Außerdem stört viele Sozialdemokraten und Grüne, dass sie bei der Euro-Rettung zunehmend als Helfer der schwarz-gelben Koalition wahrgenommen werden, ohne davon in der Wählergunst zu profitieren. Dennoch herrscht bisher die Überzeugung vor, dass man - wie im Fall Spanien - nicht aus taktischen Gründen die Zustimmung verweigern darf.
5. Wird es noch weitere Sondersitzungen in der Sommerpause geben?
Nach momentanem Stand der Dinge können sich die Bundestagsabgeordneten auf einen ungestörten Resturlaub einstellen. Kanzlerin Merkel sagte am Mittwoch, es gebe keinerlei Hinweise, dass es nach der Spanien-Abstimmung weitere Sondersitzungen während der Sommerpause geben werde.

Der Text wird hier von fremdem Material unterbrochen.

/-- A quotient by a nonzero divisor is what Fit8 makes of it under either policy. -/
theorem div_eq_fit8 (s : State) (A : Byte) {B : Byte} (hB : B ≠ 0) :
    (if B = 0 then .error .divisionByZero else .ok (BitVec.ofNat 8 (A.toNat / B.toNat)) : Except Cause Byte) =
      s.fit8 (A.toNat / B.toNat : Nat) := by
  rw [if_neg hB, State.fit8_natCast (.inr ((Nat.div_le_self ..).trans (by omega)))]

/-- So is a remainder. -/
theorem mod_eq_fit8 (s : State) (A : Byte) {B : Byte} (hB : B ≠ 0) :
    (if B = 0 then .error .divisionByZero else .ok (BitVec.ofNat 8 (A.toNat % B.toNat)) : Except Cause Byte) =
      s.fit8 (A.toNat % B.toNat : Nat) := by
  rw [if_neg hB, State.fit8_natCast (.inr ((Nat.mod_le ..).trans (by omega)))]

/-- Settles O50: each of the five results is Fit8 of the native one. -/
theorem arithmeticIsExact : Obligations.ArithmeticIsExact := by
  intro s i j op r hr hm h
  simp only [List.mem_cons, Prod.mk.injEq, List.not_mem_nil, or_false] at h
  rcases h with (⟨rfl, rfl⟩ | ⟨rfl, rfl⟩ | ⟨rfl, rfl⟩) | ⟨hB, ⟨rfl, rfl⟩ | ⟨rfl, rfl⟩⟩
  · exact alu2_add.exec_fit8 hr hm rfl
  · exact alu2_sub.exec_fit8 hr hm rfl
  · exact alu2_mul.exec_fit8 hr hm rfl
  · exact alu2_div.exec_fit8 hr hm (div_eq_fit8 s (s.reg i) hB)
  · exact alu2_mod.exec_fit8 hr hm (mod_eq_fit8 s (s.reg i) hB)

/-! ## AND, OR, XOR and SHR: the result is always a byte -/

/-- Settles O20: a bitwise operation has no fatal condition of its own. -/
theorem bitwiseCombineBits : Obligations.BitwiseCombineBits := by
  refine ⟨fun s hr hm => ?_, fun a b => ⟨decode_of_operands_pair (i := .and a b) rfl,
    decode_of_operands_pair (i := .or a b) rfl, decode_of_operands_pair (i := .xor a b) rfl⟩⟩
  obtain ⟨and_a, and_b⟩ := exec_bad_registers (op := .and) (fun _ _ => rfl) s
  obtain ⟨or_a, or_b⟩ := exec_bad_registers (op := .or) (fun _ _ => rfl) s
  obtain ⟨xor_a, xor_b⟩ := exec_bad_registers (op := .xor) (fun _ _ => rfl) s
  exact ⟨fun i j => ⟨_, fun _ => BitVec.getLsbD_and, alu2_and.exec_ok hr hm rfl⟩, and_a, and_b,
    fun i j => ⟨_, fun _ => BitVec.getLsbD_or, alu2_or.exec_ok hr hm rfl⟩, or_a, or_b,
    fun i j => ⟨_, fun _ => BitVec.getLsbD_xor, alu2_xor.exec_ok hr hm rfl⟩, xor_a, xor_b⟩

/-- A count of 8 or more shifts every bit of a byte out. -/
theorem div_two_pow_eq_zero (A : Byte) {n : Nat} (h : 8 ≤ n) : A.toNat / 2 ^ n = 0 :=
  Nat.div_eq_of_lt (A.isLt.trans_le (Nat.pow_le_pow_right (by decide) h))

/-- Settles O22: the quotient by a power of 2, which is 0 from the count 8 on. -/
theorem shrShiftsRight : Obligations.ShrShiftsRight := by
  refine ⟨fun s hr hm => ⟨fun i j => alu2_shr.exec_ok hr hm rfl, fun i j h => ?_,
    exec_bad_registers (fun _ _ => rfl) s⟩, fun a b => decode_of_operands_pair (i := .shr a b) rfl⟩
  exact alu2_shr.exec_ok hr hm (by rw [div_two_pow_eq_zero (s.reg i) h]; rfl)

/-! ## CMP (R182) -/

/-- The flag byte of CMP as a choice between the three orders of two bytes. -/
theorem cmpFlags_eq_ite (A B : Byte) :
    cmpFlags A B = if A.toNat < B.toNat then 0b100 else if B.toNat < A.toNat then 0b010 else 0b001 := by
  rcases byte_trichotomy A B with h | rfl | h
  · rw [cmpFlags_of_lt h, if_pos h]
  · rw [cmpFlags_self, if_neg (Nat.lt_irrefl _), if_neg (Nat.lt_irrefl _)]
  · rw [cmpFlags_of_gt h, if_neg (Nat.lt_asymm h), if_pos h]

/-- CMP of two registers writes the flag byte of their order. -/
theorem handler_cmp (i j : RegIx) (s : State) :
    handler (.cmp (BitVec.ofNat 8 i) (BitVec.ofNat 8 j)) s = .ok (s.setFl (cmpFlags (s.reg i) (s.reg j))) :=
  withRegs_ofNat i j _

/-- Settles O19: CMP's handler writes one flag byte, for each of the three orders its own. -/
theorem cmpWritesFlags : Obligations.CmpWritesFlags := by
  refine ⟨fun s hr hm => ⟨fun i j => ?_, exec_bad_registers (fun _ _ => rfl) s⟩,
    fun a b => decode_of_operands_pair (i := .cmp a b) rfl⟩
  rw [← cmpFlags_eq_ite]
  exact exec_advances hm rfl rfl (handler_cmp i j s) hr

end Sys2Proof.Machine
end

section
/-! PROOFS. The two overflow policies: a run under FaultOverflow that takes no Overflow is a run under Wrap8. -/

namespace Sys2Proof.Machine

/-! ## Handlers under the two policies -/

/-- The same state under Wrap8. -/
def State.wrapping (s : State) : State := s.withPolicy .wrap8

theorem State.wrapping_equalFlag (s : State) : s.wrapping.equalFlag = s.equalFlag := rfl

theorem State.advance_wrapping (op : Byte) (s : State) : s.wrapping.advance op = (s.advance op).wrapping := by
  unfold State.advance; split <;> rfl

theorem State.fit8_wrapping (s : State) (r : Int) : s.wrapping.fit8 r = .ok (BitVec.ofInt 8 r) := rfl

/-- `r'` is `r` carried to Wrap8, unless `r` is an Overflow. -/
def WrapsTo (r r' : Except Cause State) : Prop := (∃ z, r = .error (.overflow z)) ∨ r' = mapOk State.wrapping r

theorem WrapsTo.error (c : Cause) : WrapsTo (.error c) (.error c) := .inr rfl

/-- Fit8 under a state's own policy takes Overflow, or is Fit8 under Wrap8. -/
theorem State.fit8_wraps (s : State) (r : Int) : s.fit8 r = .error (.overflow r) ∨ s.fit8 r = s.wrapping.fit8 r := by
  cases h : s.fit8 r with
  | ok v => exact .inr (by rw [(State.fit8_ok h).1, s.fit8_wrapping])
  | error c => exact .inl (by rw [(State.fit8_error h).2.1])

/-- An increment of SP writes what it writes under Wrap8, or takes Overflow. -/
theorem State.incSp_wraps (s : State) : WrapsTo s.incSp s.wrapping.incSp := by
  cases h : s.incSp with
  | ok t => exact .inr (by rw [(State.incSp_ok h).1, State.incSp_completes (.inl rfl)]; rfl)
  | error c => exact .inl ⟨256, by rw [(State.incSp_error h).2.2]⟩

theorem State.pushed_wrapping (s : State) {f f' : State → Byte} (hf : ∀ u : State, f' u.wrapping = f u) :
    s.wrapping.pushed f' = (s.pushed f).wrapping := by
  simp only [State.pushed, ← hf]
  rfl

/-- A push writes what it writes under Wrap8, or takes Overflow. -/
theorem State.pushByte_wraps (s : State) {f f' : State → Byte} (hf : ∀ u : State, f' u.wrapping = f u) :
    WrapsTo (s.pushByte f) (s.wrapping.pushByte f') := by
  cases h : s.pushByte f with
  | ok t => exact .inr (by rw [(State.pushByte_ok h).1, State.pushByte_completes (.inl rfl), s.pushed_wrapping hf]; rfl)
  | error c => exact .inl ⟨-1, by rw [(State.pushByte_error h).2.2]⟩

/-- An ALU operation of one register whose result is Fit8's. -/
theorem alu1_fit8_wraps (s : State) (a : Byte) (n : Byte → Int) :
    WrapsTo (alu1 s a fun A => s.fit8 (n A)) (alu1 s.wrapping a fun A => s.wrapping.fit8 (n A)) := by
  refine withReg_rel WrapsTo WrapsTo.error a fun i => ?_
  rcases s.fit8_wraps (n (s.reg i)) with h | h
  · exact .inl ⟨n (s.reg i), by dsimp only; rw [h]⟩
  · refine .inr ?_
    dsimp only
    rw [h]
    rfl

/-- An ALU operation of two registers whose result is Fit8's. -/
theorem alu2_fit8_wraps (s : State) (a b : Byte) (n : Byte → Byte → Int) :
    WrapsTo (alu2 s a b fun A B => s.fit8 (n A B)) (alu2 s.wrapping a b fun A B => s.wrapping.fit8 (n A B)) := by
  refine withReg_rel WrapsTo WrapsTo.error a fun i => withReg_rel WrapsTo WrapsTo.error b fun j => ?_
  rcases s.fit8_wraps (n (s.reg i) (s.reg j)) with h | h
  · exact .inl ⟨n (s.reg i) (s.reg j), by dsimp only; rw [h]⟩
  · refine .inr ?_
    dsimp only
    rw [h]
    rfl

Obwohl auch Zypern Hilfen aus dem Euro-Rettungsschirm beantragt hat, steht eine Entscheidung wohl noch nicht an. Die Details bräuchten noch Zeit, heißt es in einem Schreiben des Bundesfinanzministeriums an die Abgeordneten. Gleiches gilt demnach für Griechenland. Auch dort sei eine Entscheidung zu Griechenland "nicht kurzfristig zu erwarten".